This is a bold step by the Iraqi prime minister Maliki:
"There can be no treaty or agreement except on the basis of Iraq’s full sovereignty," al-Maliki told a gathering of Shiite tribal sheiks. He said an accord must be based on the principle that "no foreign soldier remains in Iraq after a specific deadline, not an open time frame."
Al-Maliki said the U.S. and Iraq had already agreed on a full withdrawal of all foreign troops by the end of 2011 — an interpretation that the White House challenged.
Juan Cole suspects Iranian pressure behind Maliki’s stand. That may well be the case.
But the real fight behind this could also be about federalization or partitioning of Iraq and growing U.S. pressure into that direction.
There is some ominous movement behind the scenes. Via Roads to Iraq:
Kurdish sources told Kuwaiti newspaper Al-Watan that Maliki refused to include Kurdistan among the U.S. military bases presence in the SOFA agreement, noted that Maliki used Iran and Turkey’s refusal to prevent the American from establishing and American base in Kurdistan.
Also this:
The Kurdistan Regional Government has allocated 1,500 acres of land near Iran’s border for the construction of a large US-financed airport.
The airport is to be built in a town called Halabja situated about 11 kilometers from the Iranian border in the northern Iraqi province of Sulaimaniyah, our Press TV correspondent reported from Irbil on Monday.

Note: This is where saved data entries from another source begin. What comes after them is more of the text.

-- ==== Sys2Proof/Laws/Wf.lean ====
section
/-! SUPPORT. Canonical memory through answers, branches and folds: the rules that the lemmas of the other files use. -/

namespace Sys2Proof.Machine

theorem State.wf.mem {s : State} (h : s.wf) : Memory.wf s.mem = true := h.1

theorem State.wf.host {s : State} (h : s.wf) : Memory.wf s.hostMem = true := h.2

theorem State.wf.mk {s : State} (hm : Memory.wf s.mem = true) (hh : Memory.wf s.hostMem = true) : s.wf := ⟨hm, hh⟩

theorem wf_mk {x0 x1 x2 x3 x4 x5 x6 x7 x8 x9 x10 x11 x12 x13 x14 x15 x16 x17 x18 x19 x20 x21 x22 x23 x24 x25 x26 x27 x28 x29 x30 x31 x32 x33 x34 x35 x36 x37} (hm : Memory.wf x2 = true) (hh : Memory.wf x4 = true) :
    State.wf ⟨x0, x1, x2, x3, x4, x5, x6, x7, x8, x9, x10, x11, x12, x13, x14, x15, x16, x17, x18, x19, x20, x21, x22, x23, x24, x25, x26, x27, x28, x29, x30, x31, x32, x33, x34, x35, x36, x37⟩ := ⟨hm, hh⟩

theorem wf_ite {c : Prop} [Decidable c] {s t : State} (hs : s.wf) (ht : t.wf) : (if c then s else t).wf := by split <;> assumption

theorem wf_foldl {α : Type} {f : State → α → State} {l : List α} {s : State} (hs : s.wf) (hf : ∀ s a, s.wf → (f s a).wf) : (l.foldl f s).wf := by
  induction l generalizing s with
  | nil => exact hs
  | cons a l ih => exact ih (hf _ _ hs)

/-- A state that an optional answer holds is in canonical form. -/
def wfOpt : Option State → Prop
  | some s => s.wf
  | none => True

/-- The same of an optional answer with a value beside the state. -/
def wfOptP {α : Type} : Option (State × α) → Prop
  | some s => s.1.wf
  | none => True

/-- The next state of an outcome, if it has one, is in canonical form. -/
def wfOut : Host.Outcome State Fault Refusal → Prop
  | .next s => s.wf
  | _ => True

theorem wfOpt.some {s : State} (h : s.wf) : wfOpt (.some s) := h

theorem wfOpt.none : wfOpt .none := trivial

theorem wfOptP.some {α : Type} {s : State × α} (h : s.1.wf) : wfOptP (.some s) := h

theorem wfOptP.none {α : Type} : wfOptP (.none : Option (State × α)) := trivial

theorem wfOut.next {s : State} (h : s.wf) : wfOut (.next s) := h

theorem wfOut.fault (f) : wfOut (.fault f) := trivial

theorem wfOut.refused (f) : wfOut (.refused f) := trivial

theorem wfOut_ite {c : Prop} [Decidable c] {s t} (hs : wfOut s) (ht : wfOut t) : wfOut (if c then s else t) := by split <;> assumption

theorem wfOpt_ite {c : Prop} [Decidable c] {s t} (hs : wfOpt s) (ht : wfOpt t) : wfOpt (if c then s else t) := by split <;> assumption

theorem wfOptP_ite {α : Type} {c : Prop} [Decidable c] {s t : Option (State × α)} (hs : wfOptP s) (ht : wfOptP t) : wfOptP (if c then s else t) := by split <;> assumption

theorem wfP_ite {α : Type} {c : Prop} [Decidable c] {s t : State × α} (hs : s.1.wf) (ht : t.1.wf) : (if c then s else t).1.wf := by split <;> assumption

theorem wfP_mk {α : Type} {a : State} {b : α} (h : a.wf) : (a, b).1.wf := h

theorem wf_pair {α : Type} {p : State × α} {a : State} {b : α} (e : p = (a, b)) (h : p.1.wf) : a.wf := by subst e; exact h

theorem wf_optSome {p : Option State} {a : State} (e : p = .some a) (h : wfOpt p) : a.wf := by subst e; exact h

theorem wf_optPSome {α : Type} {p : Option (State × α)} {a : State × α} (e : p = .some a) (h : wfOptP p) : a.1.wf := by subst e; exact h

theorem wf_optPSome' {α : Type} {p : Option (State × α)} {a : State} {b : α} (e : p = .some (a, b)) (h : wfOptP p) : a.wf := by subst e; exact h

theorem wf_outNext {p} {a : State} (e : p = .next a) (h : wfOut p) : a.wf := by subst e; exact h

/-- The state an accepted seam change leaves is in canonical form. -/
def wfMade : Made → Prop
  | .ok s => s.wf
  | _ => True

theorem wfMade.ok {s : State} (h : s.wf) : wfMade (.ok s) := h

theorem wfMade_ite {c : Prop} [Decidable c] {s t} (hs : wfMade s) (ht : wfMade t) : wfMade (if c then s else t) := by split <;> assumption

theorem wf_madeOk {p} {a : State} (e : p = Made.ok a) (h : wfMade p) : a.wf := by subst e; exact h

theorem wfMade.full : wfMade .full := trivial

theorem wfMade.refused : wfMade .refused := trivial

theorem wfOpt_map {α : Type} {f : α → State} {o : Option α} (h : ∀ a, (f a).wf) : wfOpt (o.map f) := by
  cases o
  · trivial
  · exact h _

theorem wf_getD {o : Option State} {s : State} (h : wfOpt o) (hs : s.wf) : (o.getD s).wf := by
  cases o
  · exact hs
  · exact h

theorem wfOptP_map {α β : Type} {f : α → State × β} {o : Option α} (h : ∀ a, (f a).1.wf) : wfOptP (o.map f) := by
  cases o
  · trivial
  · exact h _

theorem wf_foldlP {α β : Type} {f : State × β → α → State × β} {l : List α} {p : State × β} (hs : p.1.wf) (hf : ∀ q a, q.1.wf → (f q a).1.wf) :
    (l.foldl f p).1.wf := by
  induction l generalizing p with
  | nil => exact hs
  | cons a l ih => exact ih (hf _ _ hs)

/-- The state beside the values of an UNPICK step is in canonical form. -/
def wfVals : UkVals → Prop
  | .ok s _ _ _ => s.wf
  | .stop s _ => s.wf
  | .pause => True

theorem wfVals.ok {s : State} (h : s.wf) {a b c} : wfVals (.ok s a b c) := h

theorem wfVals.stop {s : State} (h : s.wf) {a} : wfVals (.stop s a) := h

theorem wfVals.pause : wfVals .pause := trivial

theorem wfVals_ite {c : Prop} [Decidable c] {s t} (hs : wfVals s) (ht : wfVals t) : wfVals (if c then s else t) := by split <;> assumption

theorem wf_valsOk {p} {s : State} {a b c} (e : p = UkVals.ok s a b c) (h : wfVals p) : s.wf := by subst e; exact h

theorem wf_valsStop {p} {s : State} {a} (e : p = UkVals.stop s a) (h : wfVals p) : s.wf := by subst e; exact h

/-- The state an UNPICK ownership check goes on with is in canonical form. -/
def wfOwn : UkOwn → Prop
  | .go s => s.wf
  | _ => True

theorem wfOwn.go {s : State} (h : s.wf) : wfOwn (.go s) := h

theorem wfOwn.wait : wfOwn .wait := trivial

theorem wfOwn.trap {a b} : wfOwn (.trap a b) := trivial

theorem wfOwn_ite {c : Prop} [Decidable c] {s t} (hs : wfOwn s) (ht : wfOwn t) : wfOwn (if c then s else t) := by split <;> assumption

theorem wf_ownGo {p} {s : State} (e : p = UkOwn.go s) (h : wfOwn p) : s.wf := by subst e; exact h

theorem wfU_ite {c : Prop} [Decidable c] {s t : Uk} (hs : s.s.wf) (ht : t.s.wf) : (if c then s else t).s.wf := by split <;> assumption

theorem wfUP_ite {α : Type} {c : Prop} [Decidable c] {s t : Uk × α} (hs : s.1.s.wf) (ht : t.1.s.wf) : (if c then s else t).1.s.wf := by split <;> assumption

theorem wfU_foldl {α : Type} {f : Uk → α → Uk} {l : List α} {s : Uk} (hs : s.s.wf) (hf : ∀ s a, s.s.wf → (f s a).s.wf) : (l.foldl f s).s.wf := by
  induction l generalizing s with
  | nil => exact hs
  | cons a l ih => exact ih (hf _ _ hs)

theorem wfUP_foldl {α β : Type} {f : Uk × β → α → Uk × β} {l : List α} {s : Uk × β} (hs : s.1.s.wf) (hf : ∀ s a, s.1.s.wf → (f s a).1.s.wf) : (l.foldl f s).1.s.wf := by
  induction l generalizing s with
  | nil => exact hs
  | cons a l ih => exact ih (hf _ _ hs)

theorem wfOpt_bind {o : Option State} {f : State → Option State} (h : wfOpt o) (hf : ∀ a, a.wf → wfOpt (f a)) : wfOpt (o.bind f) := by
  cases o
  · trivial
  · exact hf _ h

/-- The outcome of an issue attempt that went is in canonical form. -/
def wfTry : Try → Prop
  | .go o => wfOut o
  | .stay _ => True

end Sys2Proof.Machine
end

A civil airport of that size in Halabja does not make much sense. But a military airport only 11 km from the border, light artillery distance, is a dubious endeavor too. News of the airport plans is about a month old. Back then a U.S. official denied such plans.
The first big dog that argued for partition of Iraq was Joe Biden in May 2006 together with Leslie Gelb, a former head of the Council of Foreign Relations. Later the plan gained some traction with the current administration.
The U.S. knows for some time that there will not be a Status of Forces Agreement (SOFA) with Maliki that comes even near to what it wants. Is a big base in the Kurd North Iraq together with pressure for partition the alternative plan?
Maliki is against partition. His rivals from al-Hakim’s ISCI are pro partition, or expressed softer, for a federal Shia state in all south Iraq. If Maliki could be moved out of the way and some ISCI politician into his current position, federalization could go forward.
This is just speculation, but for some reason Maliki felt he needed to step up the pressure on the U.S. Is this the response to the Biden nomination and Biden’s partition plans?
UPDATE:
I just see that Reidar Visser finds that Biden has now somehow forgotten his partition plans.
Remarkably, however, it seems that Biden may have cleaned up his Iraq rhetoric as part of his VP bid. At least, it is quite conspicuous how every trace of his “plan for Iraq” now appears to have been erased from his website at joebiden.com, where he now instead supports Barrack Obama’s more general argument about shifting the focus to Afghanistan.